Requirement:
Print each line once more, unchanged, from the line holding "true).drive .d0).wpo = true ∧" to the end of the listing below.

Source records:
/-- The line of the last phase on, each of the four phases next. -/
theorem witness_StepperLaws :
    let s := withDrive { running none none with phases := 0b0001, half := 69 } false
    s.ctl.sel = some .d0 ∧ (3 : Byte).toNat < 4 ∧ (s.drive .d0).phases = 1#4 <<< (s.drive .d0).last.val ∧
    ∀ ph : Fin 4, ∃ t, exec (.step (BitVec.ofNat 8 ph.val)) s = .next t := by
  refine ⟨rfl, by decide, by decide, ?_⟩
  intro ph
  match ph with
  | 0 => exact ⟨_, rfl⟩
  | 1 => exact ⟨_, rfl⟩
  | 2 => exact ⟨_, rfl⟩
  | 3 => exact ⟨_, rfl⟩

theorem witness_DiswpSensesProtection :
    ((withDrive { running none none with wpo := true } true).drive .d0).wpo = true ∧
    (∃ k, ((withDrive (running (some { diskZ with ro := true }) none) true).drive .d0).img = some k ∧
      k.ro = true) ∧
    ¬ ((State.reset.drive .d0).wpo = true ∨ ∃ k, (State.reset.drive .d0).img = some k ∧ k.ro = true) := by
  refine ⟨rfl, ⟨_, rfl, rfl⟩, ?_⟩
  rintro (h | ⟨_, h, _⟩) <;> cases h

theorem witness_ResetTwiceIsReset :
    ∃ t u, exec .reset (loaded false true) = .next t ∧
      exec .reset t = .next u := ⟨_, _, rfl, rfl⟩

theorem witness_SelectChoosesDrive :
    1 < (2 : Byte).toNat ∧ (0 : Byte) = (if DriveId.d0 = DriveId.d0 then 0 else 1) ∧
    (1 : Byte) = (if DriveId.d1 = DriveId.d0 then 0 else 1) := by decide

theorem witness_SelectSelectedChangesNothing :
    (loaded true true).CtlInv ∧
    (loaded true true).ctl.sel = some .d0 ∧ driveIndex 0 = some .d0 :=
  ⟨loaded_ctlInv _ _ _, rfl, rfl⟩

theorem witness_RwbyteTransfersByte :
    State.reset.ctl.sel = none ∧ (withDrive (running none none) false).ctl.sel = some .d0 ∧
    (withDrive (running none none) false).ctl.wmode = false ∧
    (withDrive (running none none) true).ctl.wmode = true := ⟨rfl, rfl, rfl, rfl⟩

/-- STEP with its line on already and with its line off, at the last phase index. -/
theorem witness_NoMediaInSelectedDrive :
    let s := fun phases => withDrive { running none none with phases := phases } true
    ∀ phases, (s phases).ctl.sel = some .d0 ∧ ((s phases).drive .d0).img = none ∧ ((s phases).drive .d0).tb = none ∧
      (3 : Byte).toNat = (3 : Fin Config.nPhases).val ∧
      ((s 0b1000).drive .d0).phases.getLsbD 3 = true ∧ ((s 0b0001).drive .d0).phases.getLsbD 3 = false :=
  fun _ => ⟨rfl, rfl, rfl, by decide, by decide, by decide⟩

theorem witness_StepForwardsPhase :
    3 < (4 : Byte).toNat ∧ (3 : Byte).toNat ≤ 3 ∧ State.reset.ctl.sel = none ∧
    (withDrive (running none none) true).ctl.sel = some .d0 := ⟨by decide, by decide, rfl, rfl⟩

Expected answer:
    ((withDrive { running none none with wpo := true } true).drive .d0).wpo = true ∧
    (∃ k, ((withDrive (running (some { diskZ with ro := true }) none) true).drive .d0).img = some k ∧
      k.ro = true) ∧
    ¬ ((State.reset.drive .d0).wpo = true ∨ ∃ k, (State.reset.drive .d0).img = some k ∧ k.ro = true) := by
  refine ⟨rfl, ⟨_, rfl, rfl⟩, ?_⟩
  rintro (h | ⟨_, h, _⟩) <;> cases h

theorem witness_ResetTwiceIsReset :
    ∃ t u, exec .reset (loaded false true) = .next t ∧
      exec .reset t = .next u := ⟨_, _, rfl, rfl⟩

theorem witness_SelectChoosesDrive :
    1 < (2 : Byte).toNat ∧ (0 : Byte) = (if DriveId.d0 = DriveId.d0 then 0 else 1) ∧
    (1 : Byte) = (if DriveId.d1 = DriveId.d0 then 0 else 1) := by decide

theorem witness_SelectSelectedChangesNothing :
    (loaded true true).CtlInv ∧
    (loaded true true).ctl.sel = some .d0 ∧ driveIndex 0 = some .d0 :=
  ⟨loaded_ctlInv _ _ _, rfl, rfl⟩

theorem witness_RwbyteTransfersByte :
    State.reset.ctl.sel = none ∧ (withDrive (running none none) false).ctl.sel = some .d0 ∧
    (withDrive (running none none) false).ctl.wmode = false ∧
    (withDrive (running none none) true).ctl.wmode = true := ⟨rfl, rfl, rfl, rfl⟩

/-- STEP with its line on already and with its line off, at the last phase index. -/
theorem witness_NoMediaInSelectedDrive :
    let s := fun phases => withDrive { running none none with phases := phases } true
    ∀ phases, (s phases).ctl.sel = some .d0 ∧ ((s phases).drive .d0).img = none ∧ ((s phases).drive .d0).tb = none ∧
      (3 : Byte).toNat = (3 : Fin Config.nPhases).val ∧
      ((s 0b1000).drive .d0).phases.getLsbD 3 = true ∧ ((s 0b0001).drive .d0).phases.getLsbD 3 = false :=
  fun _ => ⟨rfl, rfl, rfl, by decide, by decide, by decide⟩

theorem witness_StepForwardsPhase :
    3 < (4 : Byte).toNat ∧ (3 : Byte).toNat ≤ 3 ∧ State.reset.ctl.sel = none ∧
    (withDrive (running none none) true).ctl.sel = some .d0 := ⟨by decide, by decide, rfl, rfl⟩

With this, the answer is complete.